In ähnlicher Art und Weise wird die Schaffung digitaler Forschungsinfrastrukturen zu Veränderungen führen. Eine globale Vernetzung in der Forschung ist seit dem Mittelalter üblich, Forschende sprechen, schreiben und lesen in der jeweiligen lingua franca der Wissenschaft (erst Latein, heute Englisch). Der erste Schritt war daher die Ausweitung der Kommunikationsreichweite und -geschwindigkeit durch Email, damit Forschende einfacher miteinander sprechen können. In und nach der Pandemie scheint dies gerade noch durch die Erweiterung wissenschaftlicher Konferenzen und Treffen in Präsenz durch digitale Formen zu werden, die keinen Reiseaufwand erfordern ergänzt zu werden.

Der zweite Schritt war die Veröffentlichung von Forschungsergebnissen und eine schnellere Rezeption durch Open Publication auf Webseiten wie arXiv. Damit können Forschungsergebnisse fast in Echtzeit miteinander geteilt werden, ohne auf lange Publikationszeiten bei Wissenschaftsverlagen Rücksicht nehmen zu müssen. Wissenschaftliche Qualitätsbewertungen finden sich in den Kommentaren zu den Artikeln, der Impact der eigenen Forschung bemisst sich an den Lese- bzw. Downloadzahlen, die sehr einfach zu messen sind. Der Zugang zu dieser Art von Forschung ist unbeschränkbar - nicht durch die Budgets der Universitätsbibliotheken, nicht durch Wissenschaftsorganisationen oder Regierungen.

Der dritte Schritt wird eingeleitet durch die Schaffung von Forschungsinfrastrukturen wie der deutschen NFDI, der australischen RDI oder der amerikanischen CSSI. Hier können nicht nur Forschungsresultate abgespeichert werden, sondern Meßdaten, Umfrageergebnisse, Bilder, Texte und Grafiken. Dies erlaubt ein direktes gemeinschaftliches Arbeiten in kleinen oder großen Teams, wie bei der Zusammenstellung des ersten Bildes eines Schwarzen Loches. Die lokale Verortung der Forschenden tritt hierbei vollständig in den Hintergrund, außer für die Generierung der Rohdaten z.B. in einem Labor. Die Ergebnisse dieser Forschung erscheinen an einer beliebigen Stelle in der Welt der Wissenschaft und sind höchstens in einer langen Autorenliste mit der Affiliation (der Hochschule, an der die Wissenschaftlerin angestellt ist) in Verbindung zu bringen. Darüber hinaus passiert viel spannende Forschung durch eine Verbindung der Daten innerhalb der Infrastruktur, welche überhaupt nur möglich ist, wenn die Forschungsdaten das enge Korsett der eigenen Hochschule verlassen.
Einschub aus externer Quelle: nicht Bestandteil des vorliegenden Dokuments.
-- ==== Sys2Proof/Machine/State.lean ====
section
/-! DEFINITION. The state of the machine, the reasons a step can stop, and the machine right after reset. -/

namespace Sys2Proof.Machine

open Sys2Proof

/-- A response of the command port (R99). -/
structure Response where
  /-- `STATUS`. -/
  status : Status
  /-- `VALUE`. -/
  value : Word
deriving DecidableEq, Repr

/-- The two agents that issue words (R6). -/
inductive Agent where
  | mainline
  | edge
deriving DecidableEq, Repr

/-- The state: the elements of R21 and R23, the outputs of R63, and the model's own fields, which R43 calls parameters and inputs
of a model's step. -/
structure State where
  /-- The parameters of R7; no step writes them (R43, log 1). -/
  cfg : Config
  /-- G0 `PENDING` (R24). -/
  pending : BitVec 32
  /-- G1 `POLL_EN` (R25). -/
  pollEn : Bool
  /-- G2 `INIT` (R26). -/
  init : Bool
  /-- G3 `ERR` (R27). -/
  err : Bool
  /-- The channels, channel 0 first (R20, R23). -/
  chans : List Channel
  /-- The event trace, oldest first (R266). -/
  trace : List Event
  /-- The responses of the command port, oldest first (R99). -/
  responses : List Response
  /-- A command has been rejected: the fault a model records and no later step clears (R282). -/
  faultMark : Bool
  /-- `cpos`, the word offset of the next command in the command stream (R22). -/
  cpos : Nat
  /-- The words the mainline agent has still to issue (R61, log 6). -/
  cmds : List Word
  /-- The words the edge agent has still to issue (R62, log 6). -/
  edges : List Word
  /-- Who goes first at the coming steps at which both agents can move (R64, R68, log 7). -/
  turns : List Agent
  /-- The coming pin samples (R70, log 4). -/
  samples : List Level
  /-- By how much the time source moves on before each coming read (R69, log 5). -/
  timeSteps : List Nat
  /-- The last unreduced reading of the time source (R69, log 5). -/
  clock : Nat
  /-- How many free values have been drawn (log 20). -/
  draws : Nat
deriving DecidableEq, Repr

/-- Why the machine stops. -/
inductive Fault where
  /-- Raised by `step` when the command stream ends inside a command and no edge event is left: the mainline agent is stuck with
  that command unperformed (R22, R296, D41). Safe: the machine stops where the block would wait for ever (log 10). -/
  | stuckInCommand
deriving DecidableEq, Repr

/-- Why an instruction has no meaning. -/
inductive Refusal where
  /-- Raised by `exec` for an instruction the model gives no meaning to; no arm raises it (R296). Safe: nothing can be proved of
  what the instruction does. -/
  | notModelled (mnemonic : String)
deriving DecidableEq, Repr

/-- What a step or a command answers. -/
abbrev Result := Host.Outcome State Fault Refusal

/-- The machine right after power-up at the parameters `cfg` (R42, R300, R301), with nothing placed on its inputs. -/
def State.resetWith (cfg : Config) : State where
  cfg := cfg
  pending := 0
  pollEn := false
  init := initAtReset cfg
  err := false
  chans := channelsAtReset cfg
  trace := traceAtReset cfg
  responses := []
  faultMark := false
  cpos := 0
  cmds := []
  edges := []
  turns := []
  samples := []
  timeSteps := []
  clock := 0
  draws := 0

/-- The machine right after reset at the default parameters (R7, R42). DESIGN CHOICE (log 2): the OPEN default pins are those of
the spec's test configuration; unsafe. -/
def State.reset : State := State.resetWith Config.defaults

end Sys2Proof.Machine
end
Diese drei Schritte, konsequent zu Ende gedacht, bedeuten einen immensen Bedeutungsverlust von lokalen Universitäten. Die Affiliation einer Wissenschaftlerin oder eines Wissenschaftlers trägt zu deren Renommee bei, ist aber für die tatsächliche Durchführung von Wissenschaft nur dort von Bedeutung, wo es um den Zugang zu physischen Forschungsmöglichkeiten wie Laboren, oder den Zugang zu exzellenten Studierenden geht. Hier geraten regional aufgestellte Hochschulen schnell an ihre Grenzen, denn der Wettbewerb um Köpfe und Budgets ist global. Mit der Ausnahme von wenigen spezifischen Forschungsressourcen gibt es aber auch keinen Grund für Forschende, einer Affiliation treu zu bleiben -- Labore und Studierende gibt es überall. Für Hochschulen ergibt sich daraus ein teuflischer Kreislauf in der Wissenschaftskonkurrenz, ohne dass ein positives Ende in Sicht scheint.